Today's Scintilla prompt asks: List the tribes you belong to: cultural, personal,
literary, you get the drift. Talk about how the experience of being in your
element with your tribe.
You totally know when you’re with your tribe,
don’t you? You feel looser, happier, energetic. You feel surrounded by love.
Support. You feel right.
This is another Scintilla prompt that reminds me
how lucky I am, because I am card-carrying member of some pretty amazing
tribes.
My family.
The only person in my family I speak with (or really, email with) several times a week is my
mother. I usually see my brother once a week, maybe, and exchange some texts and FB messages. My two sisters, every
once in a while, my nieces and nephews, on holidays and birthdays…you get the
drift. It’s not like we’re all coming together for Sunday dinner every week. But
what I know is this: they are there for me. I am there for them. Whenever
something hard hits our family – and it has, it has – we are there for each
other, hardcore.
My friends. Well. I’ve talked about core
group of friends an awful lot on this blog, haven’t I? My tribe I’ve been
besties with for over 30 years now. I might as well have put them up there with my
family, for how close they are to me. And am so lucky to add so many other
fabulous people to my friend tribe – from work (present and past), my fellow happy-hour loving
moms, from college, etc. I am lucky lucky lucky.
My book club: OK, OK, so my book club is
also made up of my friends.

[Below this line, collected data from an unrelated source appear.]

/-! ### How a command word ends (60_exceptions.md R290, R292) -/

/-- It ends normally: response (0, data), in the state `t` that its writes give, and `CC` advances. -/
def answers (data : Word) (t : State) : Host.Outcome State Fault Refusal :=
  .next { t with cc := t.cc + 1#32, responses := t.responses ++ [{ status := 0#8, data := data }] }

/-- Code 1 of R290. -/
def illegalCommand : BitVec 8 := 1#8
/-- Code 2 of R290. -/
def invalidGenerator : BitVec 8 := 2#8
/-- Code 3 of R290. -/
def validationError : BitVec 8 := 3#8
/-- Code 4 of R290. -/
def nonBijectiveResult : BitVec 8 := 4#8
/-- Code 5 of R290. -/
def undefinedInverse : BitVec 8 := 5#8
/-- Code 6 of R290. -/
def fieldNotReady : BitVec 8 := 6#8
/-- Code 7 of R290. -/
def sboxNotValid : BitVec 8 := 7#8
/-- Code 8 of R290. -/
def indexRange : BitVec 8 := 8#8
/-- Code 9 of R290. -/
def reportNotValid : BitVec 8 := 9#8
/-- Code 10 of R290. -/
def blocked : BitVec 8 := 10#8

/-- The word `w` raises the exception with this code and `info`: its writes are discarded; the exception is
latched if none is; response (code, info), and `CC` advances (R292, R296, R299). -/
def raises (s : State) (code : BitVec 8) (info w : Word) : Host.Outcome State Fault Refusal :=
  if s.status.err = false then
    .next { s with
      status := { s.status with err := true }
      record := { ecause := code, einfo := info, ecmd := w, ecc := s.cc }
      cc := s.cc + 1#32
      responses := s.responses ++ [{ status := code, data := info }] }
  else
    .next { s with
      cc := s.cc + 1#32
      responses := s.responses ++ [{ status := code, data := info }] }

/-- The commands executed one after another, each in the state the one before it left. -/
def runAll : List Instr → State → Host.Outcome State Fault Refusal
  | [], s => .next s
  | i :: is, s =>
    match exec i s with
    | .next t => runAll is t
    | .fault r => .fault r
    | .refused r => .refused r

/-- An op byte that runs in the blocked state: `NOP`, `GET`, `CSRR`, `ECLR`, `LDT` (R298). -/
def RunsBlocked (w : Word) : Prop :=
  op w = 0x00 ∨ op w = 0x02 ∨ op w = 0x03 ∨ op w = 0x05 ∨ op w = 0x06

/-- The destination register of a command: the one its rule names as `rd` (R32, R115). -/
def dest : Instr → Option RegNum
  | .li rd _ | .csrr rd _ | .ldt rd _ _ | .gfadd rd _ _ | .gfmul rd _ _ | .gfinv rd _ | .gfinvz rd _
  | .matv rd _ | .aff rd _ | .wht rd _ | .ddtr rd _ | .latc rd _ | .cmp rd _ => some rd
  | .nop | .get _ | .csrw _ _ | .eclr | .sts _ _ | .fbuild _ | .mrow _ _ | .mconst _ | .sbuild | .sbchk
  | .nlset | .bicnl | .sac | .bicsac | .dap | .lap | .analyze | .snap => none

/-- A flag goes from 0 to 1 only if `up`, and from 1 to 0 only if `down`. -/
def Switches (old new : Bool) (up down : Prop) : Prop :=
  (old = false → new = true → up) ∧ (old = true → new = false → down)

/-- It is refused in the blocked state: response (10, 0), and nothing changes but `CC` (R298). -/
def refuses (s : State) : Host.Outcome State Fault Refusal :=
  .next { s with cc := s.cc + 1#32, responses := s.responses ++ [{ status := blocked, data := 0#32 }] }

end Sys2Proof.Spec

namespace Sys2Proof.Machine

/-! ### Good states -/

/-- The exception record (R60.5, R48): a cause is recorded exactly while `ERR = 1`, it is one of the codes
1 to 9, and with none latched the whole record is 0. -/
structure RecordInv (s : State) : Prop where
  cause_iff_err : s.record.ecause ≠ 0#8 ↔ s.status.err = true
  cause_le : s.record.ecause ≤ 9#8
  cleared : s.status.err = false → s.record = ExceptionRecord.cleared

/-- The field tables (R60.1, R60.2): with `FTV = 1` they are the tables of a primitive generator, with
`FTV = 0` they are all 0. -/
structure FieldInv (s : State) : Prop where
  valid : s.status.ftv = true → Spec.Primitive s.gen ∧ Spec.IsTables s.gen (cellAt s.exp) (cellAt s.log)
  invalid : s.status.ftv = false →
    s.gen = 0#8 ∧ s.exp = Cells.fill 256 0#8 ∧ s.log = Cells.fill 256 0#8

/-- The S-box (R60.3): with `SBV = 1` it is a permutation. -/
def SboxInv (s : State) : Prop := s.status.sbv = true → Spec.Permutation (cellAt s.sbox)

/-- A valid bit is set only while the S-box is valid (R60.4). -/
def ValidBitsInv (s : State) : Prop :=
  (s.status.wsv || s.status.drv || s.status.lcv || s.bankA.valid.nl || s.bankA.valid.bn
    || s.bankA.valid.sac || s.bankA.valid.bs || s.bankA.valid.lap || s.bankA.valid.dap) = true →
  s.status.sbv = true

/-- The values behind a set valid bit are those of their defining formulas for the S-box in `SBOX`
(R60.4, with the formulas of R181, R183, R184, R202, R204, R216 to R221). -/
structure DerivedInv (s : State) : Prop where
  ws : s.status.wsv = true → ∀ a, cellAt s.ws a = Spec.walsh (cellAt s.sbox) s.wstag a
  dr : s.status.drv = true → ∀ dy, cellAt s.dr dy = Spec.ddt (cellAt s.sbox) s.drtag dy
  lc : s.status.lcv = true → ∀ a, cellAt s.lc a = Spec.lat (cellAt s.sbox) a s.lctag
  nl : s.bankA.valid.nl = true → Spec.IsNlReport (cellAt s.sbox) s.bankA
  bn : s.bankA.valid.bn = true → Spec.IsBnReport (cellAt s.sbox) s.bankA
  sac : s.bankA.valid.sac = true → Spec.IsSacReport (cellAt s.sbox) s.sacm s.bankA
  bs : s.bankA.valid.bs = true → Spec.IsBsReport (cellAt s.sbox) s.bsm s.bankA
  lap : s.bankA.valid.lap = true → Spec.IsLapReport (cellAt s.sbox) s.bankA
  dap : s.bankA.valid.dap = true → Spec.IsDapReport (cellAt s.sbox) s.bankA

But I love it, OK? We’ve been going for well over
two years now, and one thing that I am always excited about is my next book club
meeting. We take it seriously, y’all. We theme the snacks around the book, we
have printed out lists of questions, an order in which we answer them – oh yes.
It’s nerdtacular.
My theater
peeps: I mean, really. Can I even express how much I love doing shows? I
think I expressed myself best about it in one of my favorite posts ever here – and the fact that another show is brewing
next month has got me very excited. I have a need to be with my theater
peeps sometimes. If I don’t address that part of myself, I start to get
itchy.
I love the
idea of tribes, and I feel extremely blessed to be included in my own
5 comments:
I read another prompt response earlier today about how lonely motherhood can be... and reading this, I am so soul-happy to know that you have such a strong network of love around you. You said it right in your opening--you feel right when you're with your tribe. And I think the title works VERY well.
I just realized I've been with my book club for twelve years. TWELVE YEARS. My book club is older than my kids. Amusingly enough, I just commented on another blog, though, about the fear that trying to combine my book club tribe with my day-to-day movie-night babies-at-the-same-time girl tribe would result in some kind of epic disastrous chemical reaction. Some tribes beg for combination - some not so much, am I right?
A lot of the responses to this prompt have been about how the author doesn't feel like they fit into any particular tribe or how they fit into a large overarching tribe. This post talks about the close-knit personal tribes you are part of and I love it for that and love that you are not alone at any turn.
I love this. I knew your response would be that of strength and you would be writing about the people you surround yourself with because you are such a wonderfully social and happy person. I love this. It makes my heart happy that YOU have this in your life.
i'm totally shocked you made it through an entire post that had the word TRIBE in the prompt, and you didn't even mention Survivor once.